-- ==== Sys2Proof/Machine/Dispatch.lean ====
section
/-! DEFINITION. The command's meaning: one arm per row of the opcode table. -/

namespace Sys2Proof.Machine

def exec (i : Instr) (s : State) : Host.Outcome State Fault Refusal :=
  match i with
  | .jobFirstWord w => Sys2Proof.Machine.execJobFirstWord w s
  | .jobHeader w atLookup atRoll => Sys2Proof.Machine.execJobHeader w atLookup atRoll s
  | .frameWord w => Sys2Proof.Machine.execFrameWord w s
  | .discardWord w => Sys2Proof.Machine.execDiscardWord w s
  | .stageToWork l => Sys2Proof.Machine.execStageToWork l s
  | .keyFetch l => Sys2Proof.Machine.execKeyFetch l s
  | .header l => Sys2Proof.Machine.execHeader l s
  | .body l => Sys2Proof.Machine.execBody l s
  | .tag l => Sys2Proof.Machine.execTag l s
  | .workToOut l => Sys2Proof.Machine.execWorkToOut l s
  | .laneFault l => Sys2Proof.Machine.execLaneFault l s
  | .release atRead atRoll => Sys2Proof.Machine.execRelease atRead atRoll s
  | .resultWord => Sys2Proof.Machine.execResultWord s
  | .drainTimerExpiry k => Sys2Proof.Machine.execDrainTimerExpiry k s
  | .install => Sys2Proof.Machine.execInstall s
  | .succeed found => Sys2Proof.Machine.execSucceed found s
  | .unwrapCompletion => Sys2Proof.Machine.execUnwrapCompletion s
  | .activate found => Sys2Proof.Machine.execActivate found s
  | .retire found => Sys2Proof.Machine.execRetire found s
  | .modify found => Sys2Proof.Machine.execModify found s
  | .purge => Sys2Proof.Machine.execPurge s
  | .query found => Sys2Proof.Machine.execQuery found s
  | .queryTag => Sys2Proof.Machine.execQueryTag s
  | .softReset => Sys2Proof.Machine.execSoftReset s
  | .writeRecipe => Sys2Proof.Machine.execWriteRecipe s
  | .clearRecipe => Sys2Proof.Machine.execClearRecipe s
  | .readRecipe => Sys2Proof.Machine.execReadRecipe s
  | .abortLanes => Sys2Proof.Machine.execAbortLanes s
  | .restoreLane => Sys2Proof.Machine.execRestoreLane s
  | .collect => Sys2Proof.Machine.execCollect s
  | .collectNext => Sys2Proof.Machine.execCollectNext s
  | .programAnchor => Sys2Proof.Machine.execProgramAnchor s
  | .anchorProgramComplete readBack => Sys2Proof.Machine.execAnchorProgramComplete readBack s
  | .revokeAnchor => Sys2Proof.Machine.execRevokeAnchor s
  | .anchorRevokeComplete readBack => Sys2Proof.Machine.execAnchorRevokeComplete readBack s
  | .readAnchorState => Sys2Proof.Machine.execReadAnchorState s
  | .setLock => Sys2Proof.Machine.execSetLock s
  | .clearLock => Sys2Proof.Machine.execClearLock s
  | .readLocks => Sys2Proof.Machine.execReadLocks s
  | .badCommand code => Sys2Proof.Machine.execBadCommand code s
  | .startRefused code => Sys2Proof.Machine.execStartRefused code s
  | .interruptFlagsWrite b => Sys2Proof.Machine.execInterruptFlagsWrite b s
  | .interruptMaskWrite b => Sys2Proof.Machine.execInterruptMaskWrite b s
  | .registerWrite addr b => Sys2Proof.Machine.execRegisterWrite addr b s
  | .lockLineLevel asserted => Sys2Proof.Machine.execLockLineLevel asserted s
  | .rstAssert => Sys2Proof.Machine.execRstAssert s
  | .rstRelease => Sys2Proof.Machine.execRstRelease s
  | .powerOn => Sys2Proof.Machine.execPowerOn s
  | .powerLoss => Sys2Proof.Machine.execPowerLoss s
  | .startupEnd => Sys2Proof.Machine.execStartupEnd s

end Sys2Proof.Machine
end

= = = = =

◆ Problem details: Every line of the listing that includes "atRoll" must be shown.

◆ Response:
  | .jobHeader w atLookup atRoll => Sys2Proof.Machine.execJobHeader w atLookup atRoll s
  | .release atRead atRoll => Sys2Proof.Machine.execRelease atRead atRoll s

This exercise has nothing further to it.